THE PROBLEM:
Each line in the entries below that holds the string "fMinMax" must be copied.

DATA RECORDS:

-- ==== Sys2Proof/Machine/ParsalFp.lean ====
section
/-! DEFINITION. Scalar floating point of Parsal (08 R292, R293, 09 R303, R305). -/

namespace Sys2Proof.Machine
open Sys2Proof

/-- FCTL as it reads: FZI and FZO read 1 and STRAP 0 where the mode forces them (08 R268). -/
def State.fctlReg (s : State) (k : Nat) : DWord :=
  let c := (s.cpu k).fctl
  if k < 128 && s.flushForced k then BitVec.ofNat 64 (bvFld c 0 2 + 12) else c

def State.fpEnv (s : State) (k : Nat) (sat : Bool) : FEnv := envOf (s.fctlReg k) sat

/-- Table 8-15: operation k in format P on the register values; the answer is rd's value and the flags. -/
def fpOp (k : Nat) (dbl : Bool) (env : FEnv) (a b : DWord) : Option (Nat × Nat) :=
  let f := if dbl then fF64 else fF32
  let o := if dbl then fF32 else fF64
  let x := a.toNat % 2 ^ f.width
  let y := b.toNat % 2 ^ f.width
  let ia := fIn f env x
  let ib := fIn f env y
  let cmp (kind : Nat) : Option (Nat × Nat) :=
    (fCompare env kind ia ib).map fun r => (if r.bits = 1 then 2 ^ 64 - 1 else 0, r.flags)
  let sgn (neg : Bool) : Nat := x % 2 ^ (f.width - 1) + (if neg then 2 ^ (f.width - 1) else 0)
  match k with
  | 0 => eOfF (fAdd f env ia ib)
  | 1 => eOfF (fSub f env ia ib)
  | 2 => eOfF (fMul f env ia ib)
  | 3 => eOfF (fDiv f env ia ib)
  | 4 => eOfF (fSqrt f env ia)
  | 5 => eOfF (fMinMax f env false ia ib)
  | 6 => eOfF (fMinMax f env true ia ib)
  | 7 => cmp 0
  | 8 => cmp 2
  | 9 => cmp 3
  | 10 => some (sgn (bitOf y (f.width - 1)), 0)
  | 11 => some (sgn (!bitOf y (f.width - 1)), 0)
  | 12 => eOfF (fToInt 64 true env ia)
  | 13 => eOfF (fToInt 64 false env ia)
  | 14 => let r := fOfInt f env a.toInt; some (r.bits, r.flags)
  | 15 => let r := fOfInt f env a.toNat; some (r.bits, r.flags)
  | _ => eOfF (fConv o f env (fIn o env (a.toNat % 2 ^ o.width)))

/-- Issue a floating-point operation whose value is known: Subnormal Trap when it stops (R293); with STRAP = 1 it
completes at once (09 R305), else FP_RESULT completes it. -/
def State.fpIssue (s : State) (k : Nat) (rd : RegId) (slow : Bool) (strap : Bool) (r : Option (Nat × Nat)) : State :=
  match r with
  | none => s.takeException k 0x0B (s.pc k) 0
  | some v =>
    if slow && (s.core k).unitBusy .float then s
    else
      let p : PendRes := { unit := .float, busy := slow, writes := [(rd, BitVec.ofNat 64 v.1)], flags := BitVec.ofNat 8 v.2 }
      (s.advance k).modCore k fun x =>
        if strap then { x with cpu := x.cpu.complete p } else { x with results := x.results ++ [p] }

def execFloatingPoint (c : CoreId) (k : BitVec 5) (dbl : Bool) (rd rs1 rs2 : RegId) (s : State) :
    Host.Outcome State Fault Refusal :=
  .next (s.issue c [rd, rs1, rs2] fun s =>
    if 16 < k.toNat || (k = 4 && rs2 ≠ 0) then s.raiseWord c 1 (wReg 0x30 rd rs1 rs2 0 (2 * k.toNat + b2n dbl))
    else
      let env := s.fpEnv c false
      s.fpIssue c rd (k = 3 || k = 4) env.strap (fpOp k.toNat dbl env (s.g c rs1) (s.g c rs2)))

def execFfma (c : CoreId) (kind : BitVec 2) (dbl : Bool) (rd rs1 rs2 rs3 : RegId) (s : State) :
    Host.Outcome State Fault Refusal :=
  .next (s.issue c [rd, rs1, rs2, rs3] fun s =>
    if kind = 3 then s.raiseWord c 1 (wReg 0x31 rd rs1 rs2 rs3.toNat (2 * kind.toNat + b2n dbl))
    else
      let env := s.fpEnv c false
      let t := if dbl then 11 else 10
      let low (r : RegId) : Nat := (s.g c r).toNat % 2 ^ tyWidth t
      s.fpIssue c rd false env.strap (eFma kind.toNat t env 0 (low rs1) (low rs2) (low rs3)))

/-- The oldest floating-point operation in flight that writes rd completes (09 R303). -/
def execFpResult (c : CoreId) (rd : RegId) (s : State) : Host.Outcome State Fault Refusal :=
  .next (match (s.core c).results.find? fun r => r.unit = .float && r.writes.any fun w => w.1 = rd with
    | none => s
    | some r => s.modCore c fun x => { x with cpu := x.cpu.complete r, results := x.results.erase r })

end Sys2Proof.Machine
end

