-- ==== Sys2Proof/Machine/ParsalSys.lean ====
section
/-! DEFINITION. System instructions of Parsal: special registers, synchronisation, exceptions by instruction, return,
waiting, and the end of a skein (08 R267, R274, R290, Table 8-13, 09 R313, 12 R354, R363 to R365). -/

namespace Sys2Proof.Machine
open Sys2Proof

/-- CORE_ID (Table 8-1). -/
def State.coreId (s : State) (k : Nat) : DWord :=
  if k < 128 then
    let p := match s.partOf k with | some p => p | none => Config.noPartition k % 16
    BitVec.ofNat 64 (k + p * 2 ^ 16)
  else BitVec.ofNat 64 (k - 128 + 2 ^ 15)

/-- Table 8-1 lists special register n. -/
def srListed (n : Nat) : Bool := n ≤ 5 || (8 ≤ n && n ≤ 11) || (0x10 ≤ n && n ≤ 0x20)

/-- U may read it. -/
def srUserRead (n : Nat) : Bool := n = 0 || 8 ≤ n
/-- U may write it, or the write is to a register that no level writes (Table 8-1, R354). -/
def srUserWrite (n : Nat) : Bool := 8 ≤ n && n ≤ 11 || n = 0x20

/-- Read special register n. -/
def State.srRead (s : State) (k n : Nat) : DWord :=
  let c := s.cpu k
  match n with
  | 0 => s.stReg k
  | 1 => c.epc
  | 2 => c.est
  | 3 => c.ecause
  | 4 => c.eaddr
  | 5 => c.vbase
  | 8 => c.fstat
  | 9 => s.fctlReg k
  | 10 => c.svl
  | 11 => c.vstart
  | 0x20 => s.coreId k
  | _ => if n < 0x18 then tabGet 0 c.sgb (n - 0x10) else tabGet 0 c.sgl (n - 0x18)

/-- Write special register n: RO fields keep their value (R267). -/
def State.srWrite (s : State) (k n : Nat) (v : DWord) : State :=
  s.modCpu k fun c =>
    match n with
    | 0 =>
      let st := bvSet c.st 2 1 (bvFld v 2 1)
      { c with st := if k < 128 && s.inM4 k then st else bvSet st 3 1 (bvFld v 3 1) }
    | 1 => { c with epc := v }
    | 2 => { c with est := v }
    | 5 => { c with vbase := v &&& ~~~0x1F00 }
    | 8 => { c with fstat := v &&& 0xBF }
    | 9 => { c with fctl := if k < 128 && s.flushForced k then bvSet c.fctl 0 2 (bvFld v 0 2) else v &&& 0x1F }
    | 11 => { c with vstart := v &&& 0xFF }
    | _ =>
      if 0x10 ≤ n && n < 0x18 then { c with sgb := tabSet 0 c.sgb (n - 0x10) v }
      else if 0x18 ≤ n && n < 0x20 then { c with sgl := tabSet 0 c.sgl (n - 0x18) (v &&& 0xFFFFFFFFFFFFF) }
      else c

/-- A floating-point operation is in flight (Table 9-3). -/
def Core.fpBusy (c : Core) : Bool := c.results.any fun r => r.unit = .float

def wSr (f : Nat) (rd rs1 : RegId) (sr : BitVec 10) : Word :=
  BitVec.ofNat 32 (0x2E * 2 ^ 26 + rd.toNat * 2 ^ 21 + rs1.toNat * 2 ^ 16 + sr.toNat * 2 ^ 6 + f)

def execMfsr (c : CoreId) (rd : RegId) (sr : BitVec 10) (s : State) : Host.Outcome State Fault Refusal :=
  .next (s.issue c [rd] fun s =>
    let n := sr.toNat
    if !srListed n then s.raiseWord c 1 (wSr 8 rd 0 sr)
    else if (s.cpu c).pl = 0 && !srUserRead n then s.raiseWord c 2 (wSr 8 rd 0 sr)
    else if n = 8 && (s.core c).fpBusy then s
    else s.result c rd (s.srRead c n))

def execMtsr (c : CoreId) (rs1 : RegId) (sr : BitVec 10) (s : State) : Host.Outcome State Fault Refusal :=
  .next (s.issue c [rs1] fun s =>
    let n := sr.toNat
    if !srListed n then s.raiseWord c 1 (wSr 9 0 rs1 sr)
    else if (s.cpu c).pl = 0 && !srUserWrite n then s.raiseWord c 2 (wSr 9 0 rs1 sr)
    else if (n = 8 || n = 9) && (s.core c).fpBusy then s
    else (s.srWrite c n (s.g c rs1)).advance c)

/-- Every write response of core k's posted stores has arrived (09 R312): none has failed, and none waits at HBM. -/
def State.storesDone (s : State) (k : Nat) : Bool :=
  (s.core k).failed.isEmpty && (s.reqs k).all fun r => !(r.src = .core && r.write && !r.dropped && r.ctx = s.vCtx k)

/-- Every store has written and every write response has arrived (Table 8-13, 09 R312). -/
def State.quiet (s : State) (k : Nat) : Bool := (s.core k).storeBuf.isEmpty && s.storesDone k

def execSync (c : CoreId) (s : State) : Host.Outcome State Fault Refusal :=
  .next (s.issue c [] fun s => if s.quiet c then s.advance c else s)

/-- SYNC.I: SYNC, then the instruction cache and the line buffer are invalid (09 R307, R313). -/
def execSyncI (c : CoreId) (s : State) : Host.Outcome State Fault Refusal :=
  .next (s.issue c [] fun s =>
    if s.quiet c then
      (s.advance c).modCore c fun x => { x with icache := [], cpu := { x.cpu with lineBuf := none } }
    else s)

def wSys (f : Nat) : Word := BitVec.ofNat 32 (0x2E * 2 ^ 26 + f)

def execRetx (c : CoreId) (s : State) : Host.Outcome State Fault Refusal :=
  .next (s.issue c [] fun s =>
    let u := s.cpu c
    if u.pl = 0 then s.raiseWord c 2 (wSys 2)
    else if returnFaults c u.pl u.est then s.takeException c 0x0C u.epc (s.pc c)
    else s.returnX c)

def execScall (c : CoreId) (s : State) : Host.Outcome State Fault Refusal :=
  .next (s.issue c [] fun s => s.takeException c 0x09 (s.pc c) 0)

def execBrk (c : CoreId) (s : State) : Host.Outcome State Fault Refusal :=
  .next (s.issue c [] fun s => s.takeException c 0x0A (s.pc c) 0)

/-- WFI (Table 8-13): with a source pending and unmasked it ends at once; else the core waits after it. -/
def execWfi (c : CoreId) (s : State) : Host.Outcome State Fault Refusal :=
  .next (s.issue c [] fun s =>
    if (s.cpu c).pl = 0 then s.raiseWord c 2 (wSys 5)
    else
      let wake := s.wfiWake c
      let s := s.advance c
      if wake then s else s.modCore c fun x => { x with run := .wfi })

/-- Every VOP slot of a spindle is FREE or DONE (R290, 03 R142). -/
def Seqr.quiet (q : Seqr) : Bool := q.slots.all fun e => e.2.state = .free || e.2.state = .done

/-- The budget counter reached 0 in an earlier cycle (02 R85). -/
def Disp.overdue (d : Disp) : Bool :=
  match d.running with
  | some x => decide (0 < x.past)
  | none => false

/-- KEND (R290): in the cycle in which the budget counter reaches 0, or earlier, it ends the kernel (02 R85); it waits for
the slots and the write responses, then the commit is due. A kernel that ends while the sequencer is halted aborts with
FAULT (03 R142), also where the counter has reached 0 in that very cycle (DESIGN CHOICE, log entry 165). -/
def execKend (c : CoreId) (s : State) : Host.Outcome State Fault Refusal :=
  .next (s.issue c [] fun s =>
    if 128 ≤ c.val || (s.disp c).running.isNone then s.raiseWord c 1 (wSys 6)
    else if (s.disp c).overdue then s.modDisp c fun d => { d with stop := d.stop.orElse fun _ => some .overrun }
    else if (s.disp c).stop.isSome && (s.disp c).stop ≠ some .overrun then s
    else if (s.seqr c).halted then s.modDisp c fun d => { d with stop := some .fault }
    else if (s.seqr c).quiet && s.storesDone c then
      s.modDisp c fun d => { d with ending := true, stop := none }
    else s)

/-- KABORT (R87): the running skein will abort with FAULT; no instruction of it follows. -/
def execKabort (c : CoreId) (s : State) : Host.Outcome State Fault Refusal :=
  .next (s.issue c [] fun s =>
    if 128 ≤ c.val || (s.disp c).running.isNone then s.raiseWord c 1 (wSys 7)
    else if (s.cpu c).pl = 0 then s.raiseWord c 2 (wSys 7)
    else s.modDisp c fun d => { d with stop := some .fault })

end Sys2Proof.Machine
end

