-- ==== Sys2Proof/Machine/VopStep.lean ====
section
/-! DEFINITION. One step of a long vector operation: element accesses with their checks, the blocks in the stream ports, the
element functions, tap buffers, HBM units, faults (03 R104, R110, R115 to R139, 04 R153, R154, R156, R160 to R163, 05 R177,
R178). -/

namespace Sys2Proof.Machine
open Sys2Proof

/-! ## Element accesses -/

/-- What an element access meets: its value, a wait at a safe point, or a fault with FCODE and FADDR. -/
inductive VAcc where
  | ok (v : Nat)
  | wait
  | fault (code addr : Nat)
deriving DecidableEq, Repr

/-- The address checks of R110 for n bytes at a in a region, and the wait of R156 for a hank of another hoop; none when
the element may be accessed. -/
def State.vPlace (s : State) (k region a n : Nat) : Option VAcc :=
  if region = 0 then
    if a < 0x010000000000 || 0x010010000000 < a + n then some (.fault 4 a)
    else
      let i := (a - 0x010000000000) / 0x400000
      let h := s.hank i
      match s.partOf k with
      | none => some (.fault 5 a)
      | some p =>
        if h.owner.toNat = p && i / 4 ≠ k / 8 && h.fabPending then some .wait
        else if !s.hankServes i p then some (.fault 5 a)
        else if i / 4 ≠ k / 8 && !(h.faben && h.fabhoop.toNat = k / 8) then some .wait
        else none
  else if 0x0017FC000000 < a + n then some (.fault 4 a)
  else
    match s.partOf k with
    | none => some (.fault 5 a)
    | some p => if s.hbmServes a p then none else some (.fault 5 a)

/-- Bytes of memory as the VOP in slot x sees its sources: those it has overwritten itself as they were (R136). -/
def State.vBytes (s : State) (x : VSlot) (a n : Nat) : List Byte :=
  (List.range n).map fun j => match tabGet none x.snap (a + j) with | some b => b | none => s.byte (a + j)

/-- A read access: the stream port it goes through (0 RA, 1 RB, 2 RC), the descriptor and the element. -/
abbrev VRd : Type := Nat × Desc × Int

def VRd.addr (r : VRd) : Nat := r.2.1.addr r.2.2

/-- The block of slot n's port p that holds a unit. -/
def Seqr.block (q : Seqr) (n p unit : Nat) : Option VBlock :=
  q.arrived.find? fun b => b.slot = n && b.port = p && b.unit = unit

def VBlock.bytes (b : VBlock) (a n : Nat) : List Byte := (b.data.drop (a % 256)).take n

/-- Access j of element i in operand p met data that is uncorrectable. -/
def elemHits (c : ElemCheck) (i p j : Nat) : Bool :=
  c.any fun e => e.elem.toNat = i && e.operand.toNat = p && e.part.toNat = j && e.chk = .uncorrectable

/-- The accesses of one element, each with its number among those of its operand. -/
def numbered (l : List VRd) : List (VRd × Nat) :=
  l.mapIdx fun i r => (r, ((l.take i).filter fun y => y.1 = r.1).length)

/-- A value of type ty that the manual does not state. -/
def freeElem (w : DWord) (ty : Nat) : Nat := w.toNat % 2 ^ (if tyMask ty then 1 else tyWidth ty)

/-- Element d[i] of a source by its port. An element that a tap has given away, which software asks for again by setting ELEM back,
is a free value (DESIGN CHOICE, log entry 153: R140 does not say). A block in the port was granted before and is used whatever
became of its place since
(05 R181, R202, R209). bad: scratch reports the data uncorrectable; HBM says so when it serves the unit. -/
def State.vRead (s : State) (k n : Nat) (r : VRd) (bad : Bool) : VAcc :=
  let q := s.seqr k
  let d := r.2.1
  let i := r.2.2
  if d.ctap then
    match q.tap d.tapn with
    | none => .wait
    | some t =>
      if i.toNat < t.first then .ok (freeElem s.fresh.1 d.ty)
      else match t.buf[i.toNat - t.first]? with
        | some v => .ok v.toNat
        | none => .wait
  else if d.region = 3 then .ok 0
  else
    let a := d.addr i
    match q.block n r.1 (a / 256) with
    | some b =>
      if b.bad || (bad && d.region = 0) then .fault 6 a
      else
        let v := natOfBytes (b.bytes a (memSize d.ty))
        .ok (if tyMask d.ty then b2n (bitOf v (i % 8).toNat) else v)
    | none => (s.vPlace k d.region a (memSize d.ty)).getD .wait

/-- The values of several accesses: a wait as long as one of them waits, since the faults are those of the step's check, after its
waits (11 R340, R344); then the first fault. -/
def vAll : List VAcc → VAcc ⊕ List Nat
  | [] => .inr []
  | .ok v :: r => match vAll r with | .inr l => .inr (v :: l) | .inl e => .inl e
  | .wait :: _ => .inl .wait
  | .fault c a :: r => match vAll r with | .inl .wait => .inl .wait | _ => .inl (.fault c a)
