def execPlcaBeacon (s : State) : Host.Outcome State Fault Refusal :=
  .next (if s.inReset then s else { s with mgmt := { s.mgmt with plca := true, beacon := s.clock.cycles } })

/-- PLCA_TIMEOUT: 4 ms have passed without a beacon (R456). -/
def State.plcaLost (s : State) : State :=
  if s.mgmt.beacon + 4000000 ≤ s.clock.cycles then { s with mgmt := { s.mgmt with plca := false } } else s

def execPlcaTimeout (s : State) : Host.Outcome State Fault Refusal := .next s.plcaLost

/-- Frames after the first in an opportunity (R456): MAX_BURST, when the burst timer spans the gap of 96 bit times between two
frames
(PRESUMED, log entry 152: IEEE 802.3's). -/
def State.burst (s : State) : Nat := if s.dget 0x1100 7 < 96 then 0 else s.dget 0x1100 6

/-- TRANSMIT_OPPORTUNITY id: the own one sends a frame, and up to PLCA_MAX_BURST more while PLCA is active; 31 while
UNADDRESSED sends a due response. An acknowledgement that is due goes after the EMERGENCY frames and before the others (R457,
R485). -/
def State.opportunity (s : State) (id : Nat) : State :=
  if !s.zmpAlive then s
  else if s.node = .unaddressed then (if id = 31 then s.assignResponse else s)
  else if s.mgmt.addr = 0 || id ≠ s.mgmt.addr.toNat then s
  else
    let n := if s.mgmt.plca then 1 + s.burst else 1
    let e := min n s.mgmt.urgent
    let t := s.sendQueued e
    let u := if e < n then t.assignAck else t
    if u.mgmt.ackDue.isNone && s.mgmt.ackDue.isSome then u.sendQueued (n - e - 1) else s.sendQueued n

def execTransmitOpportunity (id : Byte) (s : State) : Host.Outcome State Fault Refusal := .next (s.opportunity id.toNat)

/-! ## Emergencies, NOTIFY, heartbeat (R472, R482, R483) -/

/-- n ms have passed at a cycle since cycle t. -/
def msPassed (t n cycle : Nat) : Bool := decide (t + 1000000 * n ≤ cycle)

/-- A held emergency of a code is due to go again: EMCY_REPEAT_MS have passed since it went last, and none of its frames waits
(R472). -/
def State.emcyDue (s : State) (code : Nat) (e : Emcy) : Bool :=
  e.code = code && !s.mgmt.txq.contains (emcyTx e) &&
    (match e.sent with | some t => msPassed t (s.dget 0x1100 11) s.clock.cycles | none => false)

/-- Every EMCY_REPEAT_MS the held emergencies of a code go again. -/
def State.emcyRepeat (s : State) (code : Nat) : State :=
  if !s.zmpAlive || s.dget 0x1100 11 = 0 then s
  else (s.mgmt.emcy.filter (s.emcyDue code)).foldl (fun t e => t.resend (emcyTx e)) s

def execEmcyRepeat (code : Half) (s : State) : Host.Outcome State Fault Refusal := .next (s.emcyRepeat code.toNat)

/-- Queue a NOTIFY of an entry; a full queue of 16 drops and counts it (R457). -/
def State.queueNotify (s : State) (idx sub : Nat) : State :=
  if 16 ≤ s.mgmt.txq.length then s.zmpCount 7 1
  else s.resend { kind := 2, dst := 0, seq := 0, opcode := 5, index := idx, sub := sub, payload := [] }

/-- NOTIFY_INTERVAL_MS have passed since slot j's last NOTIFY (R483). -/
def State.notifyDue (s : State) (j : Nat) : Bool :=
  match tabGet none s.mgmt.seenAt j with
  | some t => msPassed t (s.dget 0x1100 14) s.clock.cycles
  | none => true

/-- NOTIFY of slot j, an interval after the last one: the watched value has changed. -/
def State.notify (s : State) (j : Nat) : State :=
  let v := s.dget 0x1110 (j + 1)
  if !s.zmpAlive || s.mgmt.addr = 0 || 16 ≤ j || v = 0 || s.watched j = tabGet [] s.mgmt.seen j || !s.notifyDue j then s
  else
    let t := s.queueNotify (v / 256) (v % 256)
    if 16 ≤ s.mgmt.txq.length then t
    else
      let t := t.watch j
      { t with mgmt := { t.mgmt with seenAt := tabSet none t.mgmt.seenAt j (some s.clock.cycles) } }

def execNotify (slot : Byte) (s : State) : Host.Outcome State Fault Refusal := .next (s.notify slot.toNat)

/-- HEARTBEAT_MS have passed since the last heartbeat (R482). -/
def State.beatDue (s : State) : Bool :=
  match s.mgmt.beat with
  | some t => msPassed t (s.dget 0x1100 9) s.clock.cycles
  | none => true

/-- HEARTBEAT: a NOTIFY of the node state every HEARTBEAT_MS. -/
def State.heartbeat (s : State) : State :=
  if !s.zmpAlive || s.mgmt.addr = 0 || s.dget 0x1100 9 = 0 || !s.beatDue then s
  else
    let t := s.queueNotify 0x1100 3
    { t with mgmt := { t.mgmt with beat := some s.clock.cycles } }

def execHeartbeat (s : State) : Host.Outcome State Fault Refusal := .next s.heartbeat

end Sys2Proof.Machine
end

RESPONSE TO THIS TASK:
  | 5 => eOfF (fMinMax f env false ia ib)
  | 6 => eOfF (fMinMax f env true ia ib)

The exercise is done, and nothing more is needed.